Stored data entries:
▬▬▬▬▬▬▬▬▬▬

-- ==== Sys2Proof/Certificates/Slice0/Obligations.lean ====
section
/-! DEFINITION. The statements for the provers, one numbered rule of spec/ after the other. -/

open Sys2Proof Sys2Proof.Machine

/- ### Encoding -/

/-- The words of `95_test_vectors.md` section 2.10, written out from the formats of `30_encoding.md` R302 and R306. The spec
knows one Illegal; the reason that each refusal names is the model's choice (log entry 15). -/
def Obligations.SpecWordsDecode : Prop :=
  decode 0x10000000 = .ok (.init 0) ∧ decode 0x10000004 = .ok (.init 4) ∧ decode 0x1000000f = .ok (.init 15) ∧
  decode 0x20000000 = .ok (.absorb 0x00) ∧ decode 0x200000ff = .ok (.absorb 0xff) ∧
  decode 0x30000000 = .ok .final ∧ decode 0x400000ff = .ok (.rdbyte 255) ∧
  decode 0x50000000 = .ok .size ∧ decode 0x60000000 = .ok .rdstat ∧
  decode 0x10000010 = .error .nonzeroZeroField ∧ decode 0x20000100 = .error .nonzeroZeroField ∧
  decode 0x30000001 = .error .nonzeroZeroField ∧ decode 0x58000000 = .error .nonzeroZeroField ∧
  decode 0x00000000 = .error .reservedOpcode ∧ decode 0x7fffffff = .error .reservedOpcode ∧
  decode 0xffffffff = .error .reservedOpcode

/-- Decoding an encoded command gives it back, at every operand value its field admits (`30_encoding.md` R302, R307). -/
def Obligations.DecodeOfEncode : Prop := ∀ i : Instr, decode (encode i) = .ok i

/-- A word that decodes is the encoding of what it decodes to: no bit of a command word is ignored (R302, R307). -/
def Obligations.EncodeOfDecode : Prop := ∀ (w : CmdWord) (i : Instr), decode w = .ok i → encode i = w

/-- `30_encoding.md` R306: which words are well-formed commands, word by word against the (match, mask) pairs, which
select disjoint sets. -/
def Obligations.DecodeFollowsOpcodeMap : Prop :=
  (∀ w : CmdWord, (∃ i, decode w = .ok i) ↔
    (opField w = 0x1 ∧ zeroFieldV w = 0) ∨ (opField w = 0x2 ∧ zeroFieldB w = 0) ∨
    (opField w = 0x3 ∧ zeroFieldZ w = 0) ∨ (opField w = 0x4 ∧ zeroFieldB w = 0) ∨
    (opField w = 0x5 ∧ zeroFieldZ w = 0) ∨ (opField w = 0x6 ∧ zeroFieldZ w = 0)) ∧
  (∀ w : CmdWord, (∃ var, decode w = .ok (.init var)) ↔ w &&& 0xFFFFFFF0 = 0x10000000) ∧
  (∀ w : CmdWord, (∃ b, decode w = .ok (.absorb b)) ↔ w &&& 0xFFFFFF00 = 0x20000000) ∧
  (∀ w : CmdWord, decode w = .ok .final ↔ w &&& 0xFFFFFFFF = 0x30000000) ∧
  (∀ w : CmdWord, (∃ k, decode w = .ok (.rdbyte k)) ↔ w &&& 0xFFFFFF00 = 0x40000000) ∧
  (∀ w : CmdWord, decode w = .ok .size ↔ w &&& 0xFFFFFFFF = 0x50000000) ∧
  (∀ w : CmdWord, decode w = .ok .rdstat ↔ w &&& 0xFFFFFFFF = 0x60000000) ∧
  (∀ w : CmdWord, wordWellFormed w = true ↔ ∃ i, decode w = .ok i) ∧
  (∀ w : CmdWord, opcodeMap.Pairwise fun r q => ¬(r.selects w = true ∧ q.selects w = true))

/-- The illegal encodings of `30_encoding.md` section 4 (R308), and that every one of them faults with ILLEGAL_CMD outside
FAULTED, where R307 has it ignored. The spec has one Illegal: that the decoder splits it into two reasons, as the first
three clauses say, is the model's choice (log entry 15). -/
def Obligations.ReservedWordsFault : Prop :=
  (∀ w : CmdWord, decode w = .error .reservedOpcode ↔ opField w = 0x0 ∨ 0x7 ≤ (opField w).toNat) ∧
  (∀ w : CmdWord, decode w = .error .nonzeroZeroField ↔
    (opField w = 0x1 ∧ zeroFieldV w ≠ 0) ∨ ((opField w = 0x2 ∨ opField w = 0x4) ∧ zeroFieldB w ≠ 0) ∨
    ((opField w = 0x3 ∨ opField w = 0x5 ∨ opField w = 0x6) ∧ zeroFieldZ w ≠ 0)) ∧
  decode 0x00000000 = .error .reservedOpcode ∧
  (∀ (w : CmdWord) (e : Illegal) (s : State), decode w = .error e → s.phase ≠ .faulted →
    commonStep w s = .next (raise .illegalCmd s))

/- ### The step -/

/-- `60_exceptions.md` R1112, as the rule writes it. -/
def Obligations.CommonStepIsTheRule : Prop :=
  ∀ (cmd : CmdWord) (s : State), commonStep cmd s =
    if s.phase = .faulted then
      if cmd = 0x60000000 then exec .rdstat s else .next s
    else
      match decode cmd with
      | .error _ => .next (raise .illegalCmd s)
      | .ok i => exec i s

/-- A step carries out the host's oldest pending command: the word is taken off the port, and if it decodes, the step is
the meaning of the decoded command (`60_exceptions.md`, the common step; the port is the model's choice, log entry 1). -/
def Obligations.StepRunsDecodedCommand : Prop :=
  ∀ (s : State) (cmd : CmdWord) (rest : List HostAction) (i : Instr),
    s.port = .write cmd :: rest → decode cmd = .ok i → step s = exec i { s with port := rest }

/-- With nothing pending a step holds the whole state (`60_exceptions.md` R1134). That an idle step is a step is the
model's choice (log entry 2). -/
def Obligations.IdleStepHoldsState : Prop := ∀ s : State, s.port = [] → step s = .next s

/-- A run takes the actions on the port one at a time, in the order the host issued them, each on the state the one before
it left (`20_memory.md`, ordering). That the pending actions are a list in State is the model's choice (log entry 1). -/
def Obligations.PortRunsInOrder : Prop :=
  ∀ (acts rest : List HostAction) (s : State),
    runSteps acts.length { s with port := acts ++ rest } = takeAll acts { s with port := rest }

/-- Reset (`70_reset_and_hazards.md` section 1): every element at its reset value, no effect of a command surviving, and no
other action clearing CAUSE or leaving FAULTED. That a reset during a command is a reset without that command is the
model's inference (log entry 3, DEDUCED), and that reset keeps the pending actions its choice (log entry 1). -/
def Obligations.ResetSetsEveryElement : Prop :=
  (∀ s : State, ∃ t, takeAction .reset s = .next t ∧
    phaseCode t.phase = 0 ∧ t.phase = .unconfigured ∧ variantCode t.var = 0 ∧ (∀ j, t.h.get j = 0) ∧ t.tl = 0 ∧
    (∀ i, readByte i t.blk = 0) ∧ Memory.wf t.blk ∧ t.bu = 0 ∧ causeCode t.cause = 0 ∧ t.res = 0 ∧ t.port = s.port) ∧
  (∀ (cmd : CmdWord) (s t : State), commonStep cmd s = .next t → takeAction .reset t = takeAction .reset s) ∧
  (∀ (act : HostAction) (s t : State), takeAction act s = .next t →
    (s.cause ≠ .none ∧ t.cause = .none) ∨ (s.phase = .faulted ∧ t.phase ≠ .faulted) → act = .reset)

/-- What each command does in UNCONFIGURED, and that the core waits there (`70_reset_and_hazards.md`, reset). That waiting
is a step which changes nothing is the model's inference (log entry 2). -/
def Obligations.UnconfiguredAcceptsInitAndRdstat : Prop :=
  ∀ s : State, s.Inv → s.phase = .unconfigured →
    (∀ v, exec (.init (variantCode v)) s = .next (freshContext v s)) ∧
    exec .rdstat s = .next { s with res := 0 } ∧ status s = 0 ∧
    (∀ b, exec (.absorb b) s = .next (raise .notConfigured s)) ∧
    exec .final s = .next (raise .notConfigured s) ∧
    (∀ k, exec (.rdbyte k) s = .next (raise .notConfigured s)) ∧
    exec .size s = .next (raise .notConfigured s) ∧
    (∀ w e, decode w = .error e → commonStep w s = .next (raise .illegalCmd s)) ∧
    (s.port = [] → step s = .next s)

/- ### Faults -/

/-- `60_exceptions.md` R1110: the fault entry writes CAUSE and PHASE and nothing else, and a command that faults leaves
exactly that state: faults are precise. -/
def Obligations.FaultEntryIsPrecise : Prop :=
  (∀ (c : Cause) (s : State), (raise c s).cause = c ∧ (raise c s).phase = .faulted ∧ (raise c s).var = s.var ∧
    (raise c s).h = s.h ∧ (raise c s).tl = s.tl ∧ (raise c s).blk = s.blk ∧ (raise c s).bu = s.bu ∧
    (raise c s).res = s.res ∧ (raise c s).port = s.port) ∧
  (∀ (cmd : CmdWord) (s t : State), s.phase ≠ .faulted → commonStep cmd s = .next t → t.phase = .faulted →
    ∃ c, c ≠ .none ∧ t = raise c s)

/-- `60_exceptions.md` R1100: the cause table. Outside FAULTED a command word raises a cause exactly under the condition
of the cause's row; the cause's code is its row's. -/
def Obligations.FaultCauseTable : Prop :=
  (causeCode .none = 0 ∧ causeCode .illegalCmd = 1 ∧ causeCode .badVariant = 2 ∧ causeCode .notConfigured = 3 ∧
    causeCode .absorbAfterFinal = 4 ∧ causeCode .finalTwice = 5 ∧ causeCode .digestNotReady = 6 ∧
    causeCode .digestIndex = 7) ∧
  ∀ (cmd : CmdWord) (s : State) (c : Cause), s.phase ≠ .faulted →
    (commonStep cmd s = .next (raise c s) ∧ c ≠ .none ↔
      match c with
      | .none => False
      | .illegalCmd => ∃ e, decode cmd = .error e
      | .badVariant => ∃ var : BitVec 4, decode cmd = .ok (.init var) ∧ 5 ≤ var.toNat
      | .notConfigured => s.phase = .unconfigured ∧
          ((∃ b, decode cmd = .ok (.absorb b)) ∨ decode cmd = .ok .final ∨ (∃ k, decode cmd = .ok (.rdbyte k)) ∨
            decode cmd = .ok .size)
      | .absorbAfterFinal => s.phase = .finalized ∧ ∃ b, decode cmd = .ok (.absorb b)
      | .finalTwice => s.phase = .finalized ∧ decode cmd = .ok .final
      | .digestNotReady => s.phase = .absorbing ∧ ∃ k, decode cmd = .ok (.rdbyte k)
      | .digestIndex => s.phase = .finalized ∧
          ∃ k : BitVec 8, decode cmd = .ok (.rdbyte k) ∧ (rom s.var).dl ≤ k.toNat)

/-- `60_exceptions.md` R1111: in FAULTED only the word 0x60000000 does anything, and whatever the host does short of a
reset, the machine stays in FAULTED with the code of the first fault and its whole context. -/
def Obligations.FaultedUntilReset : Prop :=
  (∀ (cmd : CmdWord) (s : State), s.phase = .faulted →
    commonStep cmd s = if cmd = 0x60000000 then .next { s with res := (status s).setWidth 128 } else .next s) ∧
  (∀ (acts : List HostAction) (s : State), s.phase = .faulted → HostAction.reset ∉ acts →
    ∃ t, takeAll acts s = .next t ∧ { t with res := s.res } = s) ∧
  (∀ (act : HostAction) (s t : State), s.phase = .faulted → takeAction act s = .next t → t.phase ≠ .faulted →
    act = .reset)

▬▬▬▬▬▬▬▬▬▬

* WHAT THE EXERCISE ASKS *
Please give back only the lines between the first line of the entries and the line with "decode 0x30000000 = .ok", both ends included, word for word.

* SOLUTION TO THIS TASK *
-- ==== Sys2Proof/Certificates/Slice0/Obligations.lean ====
section
/-! DEFINITION. The statements for the provers, one numbered rule of spec/ after the other. -/

open Sys2Proof Sys2Proof.Machine

/- ### Encoding -/

/-- The words of `95_test_vectors.md` section 2.10, written out from the formats of `30_encoding.md` R302 and R306. The spec
knows one Illegal; the reason that each refusal names is the model's choice (log entry 15). -/
def Obligations.SpecWordsDecode : Prop :=
  decode 0x10000000 = .ok (.init 0) ∧ decode 0x10000004 = .ok (.init 4) ∧ decode 0x1000000f = .ok (.init 15) ∧
  decode 0x20000000 = .ok (.absorb 0x00) ∧ decode 0x200000ff = .ok (.absorb 0xff) ∧
  decode 0x30000000 = .ok .final ∧ decode 0x400000ff = .ok (.rdbyte 255) ∧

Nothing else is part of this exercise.